• ACTIVITY: Print exactly what the entries say, line by line, from the first line down to the one with "Bus writes -/", inclusive.

** Opening RECORDS PROVIDED block **

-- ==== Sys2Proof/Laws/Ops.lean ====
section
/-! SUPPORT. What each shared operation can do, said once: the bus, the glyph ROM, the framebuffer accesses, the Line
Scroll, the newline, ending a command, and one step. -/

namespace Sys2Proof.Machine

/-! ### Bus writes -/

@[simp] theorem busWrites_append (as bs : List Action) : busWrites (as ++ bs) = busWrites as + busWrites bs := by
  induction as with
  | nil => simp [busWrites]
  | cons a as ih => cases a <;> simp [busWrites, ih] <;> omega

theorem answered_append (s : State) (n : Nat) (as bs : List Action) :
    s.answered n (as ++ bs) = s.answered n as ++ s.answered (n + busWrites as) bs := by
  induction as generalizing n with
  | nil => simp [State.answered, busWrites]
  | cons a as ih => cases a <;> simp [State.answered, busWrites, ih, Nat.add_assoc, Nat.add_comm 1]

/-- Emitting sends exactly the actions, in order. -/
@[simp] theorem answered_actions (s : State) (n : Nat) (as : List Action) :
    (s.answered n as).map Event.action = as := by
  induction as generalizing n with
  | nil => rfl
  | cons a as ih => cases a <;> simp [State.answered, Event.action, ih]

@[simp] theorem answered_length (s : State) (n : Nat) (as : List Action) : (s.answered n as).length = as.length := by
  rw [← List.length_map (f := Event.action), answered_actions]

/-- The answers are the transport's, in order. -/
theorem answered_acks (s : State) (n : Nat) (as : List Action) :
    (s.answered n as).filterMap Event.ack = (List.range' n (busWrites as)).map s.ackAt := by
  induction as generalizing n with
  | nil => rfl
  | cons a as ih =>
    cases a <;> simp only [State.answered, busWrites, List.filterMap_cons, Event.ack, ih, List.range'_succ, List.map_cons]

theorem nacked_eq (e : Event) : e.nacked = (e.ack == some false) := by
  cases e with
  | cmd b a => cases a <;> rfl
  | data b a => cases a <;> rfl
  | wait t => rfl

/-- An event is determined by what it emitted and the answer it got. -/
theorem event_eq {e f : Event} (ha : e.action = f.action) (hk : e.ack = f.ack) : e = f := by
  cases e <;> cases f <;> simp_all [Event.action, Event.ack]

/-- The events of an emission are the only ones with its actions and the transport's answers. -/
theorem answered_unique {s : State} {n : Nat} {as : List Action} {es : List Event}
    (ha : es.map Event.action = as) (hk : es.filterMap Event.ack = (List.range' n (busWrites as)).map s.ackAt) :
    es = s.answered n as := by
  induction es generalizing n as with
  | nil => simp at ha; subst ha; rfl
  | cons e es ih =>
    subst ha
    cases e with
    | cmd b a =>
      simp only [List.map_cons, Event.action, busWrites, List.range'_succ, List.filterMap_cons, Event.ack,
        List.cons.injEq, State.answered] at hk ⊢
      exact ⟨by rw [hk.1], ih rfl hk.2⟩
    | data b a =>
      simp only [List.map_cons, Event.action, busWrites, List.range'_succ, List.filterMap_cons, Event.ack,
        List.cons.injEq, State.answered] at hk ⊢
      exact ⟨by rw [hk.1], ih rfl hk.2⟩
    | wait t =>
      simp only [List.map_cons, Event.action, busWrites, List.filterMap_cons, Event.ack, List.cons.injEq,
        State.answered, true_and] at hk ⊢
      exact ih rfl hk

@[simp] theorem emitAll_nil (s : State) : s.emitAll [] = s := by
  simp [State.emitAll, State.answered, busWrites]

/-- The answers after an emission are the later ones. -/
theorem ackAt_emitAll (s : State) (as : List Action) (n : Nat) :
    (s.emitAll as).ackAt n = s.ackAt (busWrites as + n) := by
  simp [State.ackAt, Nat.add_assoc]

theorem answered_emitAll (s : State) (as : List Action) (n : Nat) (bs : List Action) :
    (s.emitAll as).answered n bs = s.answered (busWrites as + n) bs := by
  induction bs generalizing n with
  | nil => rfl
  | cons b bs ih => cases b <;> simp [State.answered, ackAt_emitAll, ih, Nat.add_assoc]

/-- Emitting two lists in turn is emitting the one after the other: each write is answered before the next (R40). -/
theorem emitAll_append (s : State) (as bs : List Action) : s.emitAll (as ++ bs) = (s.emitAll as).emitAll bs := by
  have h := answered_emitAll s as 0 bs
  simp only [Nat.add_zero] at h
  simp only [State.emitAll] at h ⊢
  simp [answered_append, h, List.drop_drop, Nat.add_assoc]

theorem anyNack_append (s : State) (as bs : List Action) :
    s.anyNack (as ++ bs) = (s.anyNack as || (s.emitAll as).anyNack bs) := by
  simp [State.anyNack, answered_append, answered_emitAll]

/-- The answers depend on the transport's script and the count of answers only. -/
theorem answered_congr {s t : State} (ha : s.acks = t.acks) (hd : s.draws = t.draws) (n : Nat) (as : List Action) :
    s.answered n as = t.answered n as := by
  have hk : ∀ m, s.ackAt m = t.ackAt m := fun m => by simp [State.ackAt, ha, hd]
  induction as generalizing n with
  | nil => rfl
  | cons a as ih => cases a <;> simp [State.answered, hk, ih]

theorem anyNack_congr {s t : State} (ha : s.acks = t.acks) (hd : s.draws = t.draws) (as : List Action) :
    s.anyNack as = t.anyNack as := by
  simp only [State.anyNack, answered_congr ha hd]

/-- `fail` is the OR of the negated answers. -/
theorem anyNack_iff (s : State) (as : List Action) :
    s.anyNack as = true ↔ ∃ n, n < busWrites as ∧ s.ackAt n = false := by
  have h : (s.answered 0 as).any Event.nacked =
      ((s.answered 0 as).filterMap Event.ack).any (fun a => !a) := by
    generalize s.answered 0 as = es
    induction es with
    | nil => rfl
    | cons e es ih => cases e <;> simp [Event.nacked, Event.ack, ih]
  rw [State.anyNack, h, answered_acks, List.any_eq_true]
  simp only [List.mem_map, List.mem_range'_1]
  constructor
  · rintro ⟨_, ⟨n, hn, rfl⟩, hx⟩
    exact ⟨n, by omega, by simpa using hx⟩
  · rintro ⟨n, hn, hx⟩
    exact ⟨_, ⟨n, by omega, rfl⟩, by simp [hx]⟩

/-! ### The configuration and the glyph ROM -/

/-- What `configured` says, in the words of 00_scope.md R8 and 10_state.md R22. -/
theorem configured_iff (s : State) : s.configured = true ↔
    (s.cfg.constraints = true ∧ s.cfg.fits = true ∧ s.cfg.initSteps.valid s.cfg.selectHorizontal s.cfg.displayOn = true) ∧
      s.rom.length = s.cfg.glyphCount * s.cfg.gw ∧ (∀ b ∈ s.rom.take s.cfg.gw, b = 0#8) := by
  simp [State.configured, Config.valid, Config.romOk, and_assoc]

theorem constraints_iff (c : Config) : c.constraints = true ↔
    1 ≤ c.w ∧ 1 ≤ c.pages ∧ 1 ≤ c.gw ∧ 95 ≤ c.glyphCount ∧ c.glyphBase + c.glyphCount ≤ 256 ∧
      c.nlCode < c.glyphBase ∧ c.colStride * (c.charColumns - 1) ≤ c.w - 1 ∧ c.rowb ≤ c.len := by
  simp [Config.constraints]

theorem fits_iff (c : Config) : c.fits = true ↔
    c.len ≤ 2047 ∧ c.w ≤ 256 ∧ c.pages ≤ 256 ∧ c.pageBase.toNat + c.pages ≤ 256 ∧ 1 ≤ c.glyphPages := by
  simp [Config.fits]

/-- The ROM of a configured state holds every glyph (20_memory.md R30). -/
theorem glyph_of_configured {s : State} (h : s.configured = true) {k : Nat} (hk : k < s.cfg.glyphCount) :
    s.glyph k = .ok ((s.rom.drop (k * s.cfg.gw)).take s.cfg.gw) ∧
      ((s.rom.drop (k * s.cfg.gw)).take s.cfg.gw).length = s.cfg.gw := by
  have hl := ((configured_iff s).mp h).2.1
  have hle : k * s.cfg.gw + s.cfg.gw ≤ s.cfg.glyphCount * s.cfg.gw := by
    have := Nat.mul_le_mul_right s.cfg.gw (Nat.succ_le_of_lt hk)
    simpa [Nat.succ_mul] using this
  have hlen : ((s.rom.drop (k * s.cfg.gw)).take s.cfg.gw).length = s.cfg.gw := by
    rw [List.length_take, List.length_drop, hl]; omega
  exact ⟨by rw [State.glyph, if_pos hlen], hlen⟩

** Closing RECORDS PROVIDED block **

• WRITTEN SOLUTION:
-- ==== Sys2Proof/Laws/Ops.lean ====
section
/-! SUPPORT. What each shared operation can do, said once: the bus, the glyph ROM, the framebuffer accesses, the Line
Scroll, the newline, ending a command, and one step. -/

namespace Sys2Proof.Machine

/-! ### Bus writes -/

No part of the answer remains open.